• [TASK DIRECTIONS]
Copy out the first line of the listing and every line after it, exactly, until you have copied the line containing "(List.range (s.nat Obj.SEQ_PASSES)).flatMap".

• [AVAILABLE RECORDS]
/-- The slots of the regular sequence over all passes (R82). -/
def State.seqSlots (s : State) : List Slot :=
  (List.range (s.nat Obj.SEQ_PASSES)).flatMap fun m => s.seqEntries.map fun e =>
    if e.testBit 15 then { isJ := true, n := e % 8 } else { isJ := false, n := (e % 1024 + m * s.nat Obj.SEQ_STEP) % 1024 }

/-- The scan mask of profile `p` in force (R74), or the positions that the regular sequence visits (R82). -/
def State.frameMask (s : State) (p : Nat) : List Byte :=
  if s.nat (Obj.P_SCAN_MODE p) = 1 then
    let ns := (s.seqSlots.filter fun k => !k.isJ).map (·.n)
    (List.range 512).map fun i => BitVec.ofNat 8 ((((List.range 8).filter fun b =>
      ns.contains (8 * (i % 128) + b)).map fun b => 2 ^ b).sum)
  else s.getBytes (Obj.P_SCAN_MASK p) 0 512

/-! ## The line store (R120, R121) -/

/-- The row buffer that holds a row of a frame in region `g`. -/
def State.rowBuf (s : State) (g : Nat) (frame : BitVec 32) (row : Int) : Option Nat :=
  ((s.region g).bufs.find? fun b => b.frame = frame && b.row = row).map (·.buf)

/-- The address of the word of column `x` in a row buffer (R120). -/
def lineAddr (g buf : Nat) (x : Int) : Nat := lineBase g + 4096 * buf + 4 * (x + 2).toNat

/-- The array pixel that column `col` of row `row` of region `g` stands for: its region, row and column there. -/
def haloSource (g : Nat) (row col : Int) : Option (Nat × Nat × Nat) :=
  let x : Int := 768 * (g % 8 : Nat) + col
  let y : Int := 640 * (g / 8 : Nat) + row
  if 0 ≤ x ∧ x < 6144 ∧ 0 ≤ y ∧ y < 5120 then
    some (y.toNat / 640 * 8 + x.toNat / 768, y.toNat % 640, x.toNat % 768)
  else none

/-- A halo word of a frame that its own region has discarded: it lies outside the array, arrived or not (R280). -/
def State.haloGone (s : State) (g : Nat) (frame : BitVec 32) (row x : Int) : Bool :=
  match haloSource g row x, s.frame? frame with
  | some (h, _, _), some fr => h ≠ g && fr.discards.getLsbD h
  | _, _ => false

/-- The line-store word of a row and column of a frame: 0, not present, where there is none (R121, R280). -/
def State.lineWord (s : State) (g : Nat) (frame : BitVec 32) (row x : Int) : Nat :=
  if x < -2 || 769 < x || s.haloGone g frame row x then 0
  else match s.rowBuf g frame row with
    | none => 0
    | some b => if s.eccBad.contains (lineAddr g b x) then 0 else s.le (lineAddr g b x) 4

/-- PRESENT, TAG and VALUE of a line-store word (R120). -/
def linePresent (w : Nat) : Bool := w.testBit 24
/-- TAG. -/
def lineTag (w : Nat) : Nat := bits w 23 20
/-- VALUE, signed. -/
def lineValue (w : Nat) : Int := signedOf 20 w

/-- Buffers of a region that are free (R122). -/
def Region.freeBufs (r : Region) : Nat := 256 - r.bufs.length

/-- The lowest free buffer. -/
def Region.freeBuf (r : Region) : Option Nat := (List.range 256).find? fun i => !(r.bufs.any fun b => b.buf = i)

/-! ## Uncorrectable words (R138) -/

/-- The words of `upset` that are found now, among the words read: an odd entry `2·a + 1` is an uncorrectable word at `a`,
an even entry `2·a` a corrected single-bit error there (log entry 14). -/
def newUpsets (known reads upset : List Nat) : List Nat :=
  (upset.filter fun u => u % 2 = 1 && reads.contains (u / 2) && !known.contains (u / 2)).map (· / 2)

/-- Corrected errors among the words read are counted (R138). -/
def State.countCorrected (s : State) (reads upset : List Nat) : State :=
  match (upset.filter fun u => u % 2 = 0 && reads.contains (u / 2)).length with
  | 0 => s
  | n => s.bump Obj.ECC_CORR n

/-- Uncorrectable words of a region memory found at a read: ECC_UNCORR and bell 0x0412, once a word (R138). -/
def State.findUpsets (s : State) (reads upset : List Nat) : State :=
  (newUpsets s.eccBad reads upset).foldl (fun (t : State) a =>
    ({ t with eccBad := a :: t.eccBad }.bump Obj.ECC_UNCORR).bell 0x0412) (s.countCorrected reads upset)

/-- Words that are uncorrectable in the table area are copied from another engine (R138). -/
def State.repairWords (s : State) (reads upset : List Nat) : State :=
  match (newUpsets [] reads upset).length with
  | 0 => s.countCorrected reads upset
  | n => (s.countCorrected reads upset).bump Obj.ECC_REPAIR n
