-- ==== Sys2Proof/Machine/Strokes.lean ====
section
/-! DEFINITION. The stroke schedulers and the rimshot (02_drumline.md R44-R52, R62, R63; 14_ensembles.md R417, R419). -/

namespace Sys2Proof.Machine

/-! ## Entries of the schedulers -/

/-- The key of an entry in `Strokes.entries`: the scheduler and the entry's number, its byte offset over 32 (R46). -/
def schedKey (sched : Sched) (e : Nat) : Nat :=
  match sched with
  | .package => e
  | .die q => 256 + 1024 * q.val + e
  | .cluster => 4352 + e

/-- Bytes of a scheduler's table (R46). -/
def schedSize (sched : Sched) : Nat :=
  match sched with
  | .package => 8192 | .die _ => 32768 | .cluster => 983040

/-- The entry at a key, if it has been written. -/
def Strokes.at (t : Strokes) (k : Nat) : Option Stroke := (t.entries.find? fun e => e.1 == k).map (·.2)

/-- Put an entry at its place among rising keys. -/
def Strokes.put (t : Strokes) (k : Nat) (e : Stroke) : Strokes :=
  { t with entries := Cells.insert (Cells.erase t.entries k) k e }

/-- The entry that the eight words of a record spell, as it is accepted (R44); reserved fields read as zero (R12), W7 is
ignored (R47). -/
def Stroke.parse (bs : List Byte) : Stroke :=
  let w (i : Nat) : Nat := leVal ((bs.drop (4 * i)).take 4)
  { launch := BitVec.ofNat 64 (w 0 + w 1 * 2 ^ 32)
    mask := BitVec.ofNat 16 (w 2 / 65536)
    index := BitVec.ofNat 16 (w 2)
    action := BitVec.ofNat 16 (w 3 / 65536)
    strict := (w 3).testBit 7
    level := BitVec.ofNat 4 (w 3)
    arg := BitVec.ofNat 32 (w 4)
    period := BitVec.ofNat 48 (w 5 + w 6 % 65536 * 2 ^ 32)
    repeatN := BitVec.ofNat 16 (w 6 / 65536)
    state := 0
    fires := 0
    next := BitVec.ofNat 64 (w 0 + w 1 * 2 ^ 32)
    applies := 0 }

/-- W0 to W6 of an entry (R44). -/
def Stroke.words (e : Stroke) : List Word :=
  [e.launch.truncate 32, (e.launch >>> 32).truncate 32,
   BitVec.ofNat 32 (e.mask.toNat * 65536 + e.index.toNat),
   BitVec.ofNat 32 (e.action.toNat * 65536 + (if e.strict then 128 else 0) + e.level.toNat),
   e.arg, e.period.truncate 32,
   BitVec.ofNat 32 (e.repeatN.toNat * 65536 + e.period.toNat / 2 ^ 32)]

/-- The 32 bytes of an entry as they are read back (R44). -/
def Stroke.bytes (e : Stroke) : List Byte :=
  wordsBytes (e.words ++ [BitVec.ofNat 32 (e.state * 2 ^ 28 + min e.fires 0xFFFF)])

/-- A byte of a scheduler's table as it is read. -/
def State.schedByte (s : State) (sched : Sched) (off : Nat) : Byte :=
  match s.strokes.at (schedKey sched (off / 32)) with
  | none => 0
  | some e => e.bytes.getD (off % 32) 0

• [WRITTEN REPLY]
/-- The slots of the regular sequence over all passes (R82). -/
def State.seqSlots (s : State) : List Slot :=
  (List.range (s.nat Obj.SEQ_PASSES)).flatMap fun m => s.seqEntries.map fun e =>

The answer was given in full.